Gunther, don’t, Willi could only scream beneath the surface. We’re so close to shore. But no matter how loudly he tried to convey this, his head remained pushed down. He couldn’t breathe. His lungs were beginning to ache. He fought and raged, but Gunther was too terrified, and far too strong.

He thought about the boys waiting to be rescued.

And Vicki. What would she go through to lose both husband and son? He couldn’t do that to her.

One more time. One more—an arm flailed underwater, free.

He started punching, hard, like a jackhammer, but it didn’t stop the downward pressure. The exertion was depleting him. His lungs grew hotter, desperate to be filled. In another second, he knew, he’d have to gasp, suck in water, and die. One last frenzied effort, though, produced a sudden doubling over and the desired release of pressure. He’d located Gunther’s testicles. In a moment he was bursting through the surface, inhaling in a frenzy of rebirth.

Gunther, though, was thrashing frantically only inches away. Unless he simply left him there to drown, Willi saw no choice but to knock him out with a hard blow to the nose. After dragging his big body cross-chest to the edge, and then by the arms up the embankment, he sat next to him in the weeds, dripping wet, shivering. Unable to fully catch his breath, as if in a dream, he dimly observed two red police boats race in from the west and spin themselves into position. Aiming at the warehouse with fixed machine guns, they opened fire. Simultaneously, a Reichswehr armored truck came rumbling down the street, mounted with artillery. When Willi saw the giant black vehicle halt and turn its cannon, his whole being shook from its torpor. They couldn’t do that. He had to stop them! Before he so much as lifted a leg, though, there was a terrific burst and the very earth trembled. The first floor of 146 Maybach Ufer began crumbling to dust.

Along with Willi’s last shred of hope.

He collapsed facedown, letting out a wail of agony.

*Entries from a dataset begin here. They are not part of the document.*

/-! ### Steps -/

/-- R34 to R36, R39 and R254 to R255: when nothing is due and a core or a starter begins a group at a word that decodes to an accepted
instruction, the step is exec of that instruction on the issuer as it stands, followed by the end of the clk; threads that a trap has not
taken, or that a bar has let through, go on behind the word. At a rep word the step begins the sequence. The order of the steps of a clk is
the model's choice (log 1): what is due first, then parks that end, then bounds of bwait, then cores and starters, then a vacate, and where
nothing is left the clk is counted on. That a clk whose word parks stands on the state before it, and that threads which a trap has not taken
go on behind the word, is its reading (log 33). -/
def Obligations.StepRunsDecodedWord : Prop :=
  (∀ (s : State) (e : Nat × Instr), s.nextDue = some e → step s = exec e.2 { s with agenda := without e s.agenda }) ∧
  (∀ (s : State) (wg crew : Nat), s.nextDue = none → s.nextPark = some (wg, crew) → step s = exec (.parkEnd wg crew) s) ∧
  (∀ (s : State) (wg crew m : Nat), s.nextDue = none → s.nextPark = none → s.nextBound = some (wg, crew, m) →
    step s = exec (.bwaitBoundExpiry wg crew m) s) ∧
  (∀ (s : State), Quiet s → s.nextTurn = none →
    (∀ e, s.nextVacate = some e → step s = exec e.2 { s with agenda := without e s.agenda }) ∧
    (s.nextVacate = none → step s = exec .pacerCreditTick s)) ∧
  (∀ (s s1 : State) (core : Nat) (p : Plan) (served : Option Nat) (w : Wg) (i : Instr) (lit : Word32) (t : State),
    CoreTurn s s1 core p served w → WordAt (s1.codeFor w p.pc) (s1.accepts w) p.pc i lit →
    let s0 := s1.modWg w.id fun y => y.beginGroup p
    let is := issueAt (.group w.id) p.threads p.pc i lit s1.ids (some (w.beginGroup p)) none
    exec i { s0 with cur := some is } = .next t →
    let through := letThrough t p p.threads
    let left := untrapped s0 t p p.threads
    (t.howEnded = .parked → through ≠ [] → ∃ c g a sc, i = .bar c g a sc) →
    let t1 := match t.howEnded with
      | .parked => if through = [] then t else { t.retire { is with threads := through } w.id with cur := t.cur }
      | .trapped => if left = [] then t else (t.retire { is with threads := left } w.id).ended .trapped
      | _ => t
    let word : ClkWord := { instr := i, addr := p.pc, lit := lit }
    let k : Clk := { words := [word], next := afterWord p.pc i, more := false, bad := none }
    step s = .next (State.endCoreClk s1 core served [p] ((t1.useUnits w p.port [word]).keepRun p k []))) ∧
  (∀ (s s1 u : State) (core : Nat) (p : Plan) (served : Option Nat) (w : Wg) (x : ClkWord) (t : BitVec 2) (sb sa sd : Bool) (n : BitVec 6),
    CoreTurn s s1 core p served w → x.instr = .rep t sb sa sd n →
    let k := clkAt (s1.codeFor w p.pc) (s1.accepts w) 1 p.pc
    k.bad = none → k.words = [x] → s1.issueRep w p k x t sb sa sd n s1 = .next u →
    step s = .next (State.endCoreClk s1 core served [p] u)) ∧
  (∀ (s s1 : State) (q : Nat) (k : Starter) (i : Instr) (lit : Word32) (t : State), StarterTurn s s1 q k →
    WordAt k.code s1.starterAccepts k.beginAt i lit →
    let p : Plan := { who := .starter q, threads := [], pc := k.beginAt, port := 0, packets := 0, again := false }
    let s0 := s1.modStarter q fun y => { y with pc := k.beginAt }
    let is := issueAt (.starter q) [] k.beginAt i lit s1.ids none (some { k with pc := k.beginAt })
    exec i { s0 with cur := some is } = .next t →
    let word : ClkWord := { instr := i, addr := k.beginAt, lit := lit }
    let t1 := if (match i with | .sdiv .. => true | _ => false) && !(t.howEnded == .parked) then
      t.modStarter q fun x => { x with divider := t.clk + 36 } else t
    let t2 := t1.keepRun p { words := [word], next := afterWord k.beginAt i, more := false, bad := none } []
    step s = .next { t2 with cur := none, issuedAt := kset t2.issuedAt (1024 + q) (t2.clk + 1) })

/-- A step of a state whose agenda holds device steps always gives a next state: the machine never stops on what a program does, and exec
refuses nothing. -/
def Obligations.StepNeverStops : Prop :=
  (∀ (s : State), s.AgendaOk → GoesOn (step s)) ∧ (∀ (i : Instr) (s : State) (m : String), exec i s ≠ .refused (.notModelled m))

/-- The invariant of a run: memory in its canonical form, addresses rising and no byte listed that reads as an unlisted one, and an agenda of
device steps only. Every step keeps it. -/
def Obligations.StepKeepsInvariant : Prop :=
  ∀ (s t : State), s.mem.wf = true → s.AgendaOk → step s = .next t → t.mem.wf = true ∧ t.AgendaOk

/-- R14, R344, R357, R375, R382 and R398: what reset leaves. Nothing is resident and no sector is owned; both credits hold 1,250 and RAMP is
48; a function's registers hold 0 but for QOSW with WEIGHT 16 and QBURST 256; the error registers hold 0; and the invariant of a run holds. That memory
lists nothing, every byte reading 0, is the model's choice (log 3), and so is it that boot is due at clk 0 with nothing else (log 4). -/
def Obligations.ResetState : Prop :=
  State.reset.wgs = [] ∧ State.reset.parts = [] ∧ State.reset.batons = [] ∧ State.reset.pacer.rise = 1250 ∧ State.reset.pacer.fall = 1250 ∧
  State.reset.pacer.ramp = 48 ∧ State.reset.load = 0 ∧
  (∀ f, (State.reset.func f).fqt1 = 0 ∧ (State.reset.func f).qosw = 0x10 ∧ (State.reset.func f).qrate = 0 ∧
    (State.reset.func f).qburst = 0x100 ∧ (State.reset.func f).frozen = false) ∧
  (∀ p, (State.reset.relPart p).errstat = 0 ∧ (State.reset.relPart p).cecount = 0 ∧ (State.reset.relPart p).uecount = 0) ∧
  (∀ a, State.reset.mem.get a = 0) ∧ State.reset.boot.locked = false ∧ State.reset.agenda = [(0, .boot)] ∧
  State.reset.mem.wf = true ∧ State.reset.AgendaOk

/-- The frame of the words that only compute in registers (R31, R36, R97). In a group nothing but the issuing workgroup changes, apart from
what the model posts for a result to come; and in that workgroup no thread outside the issue group, no register or predicate but the
destination, no call stack, and no register of a crew but the destination and the flags. In a starter likewise. -/
def Obligations.RegisterWordsFrame : Prop :=
  (∀ (i : Instr) (s t : State) (is : Issue) (w w0 : Wg), registerOnly i = true → Issues s is w → s.wg? w.id = some w0 → exec i s = .next t →
    t = { s with wgs := t.wgs, agenda := t.agenda, ids := t.ids } ∧ (∀ x ∈ s.wgs, x.id ≠ w.id → x ∈ t.wgs) ∧
    ∃ w1, t.wg? w.id = some w1 ∧ w1 = { w0 with threads := w1.threads, crews := w1.crews, pend := w1.pend } ∧
      (∀ (n : Nat) (k0 k1 : Thread), w0.threads[n]? = some k0 → w1.threads[n]? = some k1 →
        (n ∉ is.threads → k1 = k0) ∧ k1.rstack = k0.rstack ∧ k1.exited = k0.exited ∧ k1.wait = k0.wait ∧
        (∀ r, r ∉ (shape i).writes → k1.v.getD r 0 = k0.v.getD r 0) ∧ ∀ r < 7, 160 + r ∉ (shape i).writes → k1.p.getLsbD r = k0.p.getLsbD r) ∧
      ∀ (n : Nat) (k0 k1 : Crew), w0.crews[n]? = some k0 → w1.crews[n]? = some k1 →
        k1 = { k0 with s := k1.s, flags := k1.flags, masks := k1.masks, newFlags := k1.newFlags, newMasks := k1.newMasks } ∧
        ∀ r < 32, 64 + r ∉ (shape i).writes → k1.s.getD r 0 = k0.s.getD r 0) ∧
  (∀ (i : Instr) (s t : State) (is : Issue) (q : Nat) (k : Starter), registerOnly i = true → StarterIssues s is q k → exec i s = .next t →
    t = { s with quads := t.quads, agenda := t.agenda, ids := t.ids } ∧ (∀ x, x ≠ q → t.quad x = s.quad x) ∧
    let k0 := s.starter q
    let k1 := t.starter q
    let k2 := { k0 with flags := k1.flags, masks := k1.masks, newFlags := k1.newFlags, newMasks := k1.newMasks, pend := k1.pend }
    k1 = { k2 with s := k1.s, p := k1.p, pc := k1.pc, wait := k1.wait, notBefore := k1.notBefore, mark := k1.mark } ∧
    (∀ r < 32, 64 + r ∉ (shape i).writes → k1.s.getD r 0 = k0.s.getD r 0) ∧
    ∀ r < 7, 160 + r ∉ (shape i).writes → k1.p.getLsbD r = k0.p.getLsbD r)

/-! ### Memory (10_memory) -/

/-- R4 and R24: a word, a 64-bit value or a run of words that has been written reads back, and every byte outside what was written reads as
before. -/
def Obligations.MemoryReadsBack : Prop :=
  (∀ (m : Memory) (a : Nat) (x : Word32), m.wf = true → (m.setWord a x).word a = x ∧
    ∀ b, (b < a ∨ a + 4 ≤ b) → (m.setWord a x).get b = m.get b) ∧
  (∀ (m : Memory) (a : Nat) (x : Dbl), m.wf = true → (m.setDbl a x).dbl a = x ∧
    ∀ b, (b < a ∨ a + 8 ≤ b) → (m.setDbl a x).get b = m.get b) ∧
  (∀ (m : Memory) (a : Nat) (l : List Word32), m.wf = true →
    (∀ k < l.length, (m.setWords a l).word (a + 4 * k) = l.getD k 0) ∧ ∀ b, (b < a ∨ a + 4 * l.length ≤ b) → (m.setWords a l).get b = m.get b)

/-- R182: the home slice of an HBM address; all bytes of a line have one, and it lies on the die of the address's sector. -/
def Obligations.HomeSlice : Prop :=
  ∀ (pa die j : Nat), die < 4 → j < 4 → pa < 2 ^ 39 → pa / 2 ^ 35 = die * 4 + j →
    let h := ((pa / 2 ^ 7 % 4) ^^^ (pa / 2 ^ 13 % 4)) ^^^ (pa / 2 ^ 19 % 4)
    h < 4 ∧ paSlice pa = 16 * die + (4 * j + h) ∧ sliceDie (paSlice pa) = die ∧ ∀ b < 128, paSlice (pa / 128 * 128 + b) = paSlice pa
end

When the firefighters had the flames out, he was the first to enter the building with them. Room by room, they found no survivors. Just six charred bodies on the first floor and two more on the second. No children among them. When he realized Erich and Heinz must still be alive, Willi nearly passed out.

An hour later, in the back of a Red Cross van with a blanket over his shoulders, he was alone, drinking coffee, Gunther already off to the hospital for observation. From all the equipment inside the warehouse, including a massive chemical-distillation apparatus, it had grown clear that they’d uncovered one of the largest illegal narcotics-manufacturing operations in Europe. Nothing to do with the
Kinderfresser
case, though. Wherever those two boys were, it hadn’t been here.

“Inspektor.” It was Ruta, sticking her head in the truck, panting, she was so out of breath. “I hurried as fast as I could. The queerest boy came up to the office, wearing lipstick and mascara! He insisted he had to see you. Said I should get you to meet him on the double at the foot of Berolina. To tell you that they’d seen her again—the Shepherdess.”

 

Thirty-one

Willi’s clothes were barely dry as he leaped between streetcars and in front of trucks, practically over a baby carriage, face unshaven, hair uncombed. Not that he gave a damn what he looked like. Only one thought pounded in his brain, raged in his bloodstream. Impelling his legs. Those boys. Needing him.

Far to the right, the clock on the Police Presidium sounded eleven fifteen, each chime, fingers on his throat. Straight ahead, towering over the rubble of the old Grand Hotel, big copper Berolina thrust her sword, readying for protective custody now in a halo of scaffolding. Since her arrival on the Alexanderplatz, she’d witnessed years of peace and war. Defeat. Revolution. Prosperity and depression. What pages of history might turn while she sat in a warehouse awaiting the New Alex? Willi could scarcely care.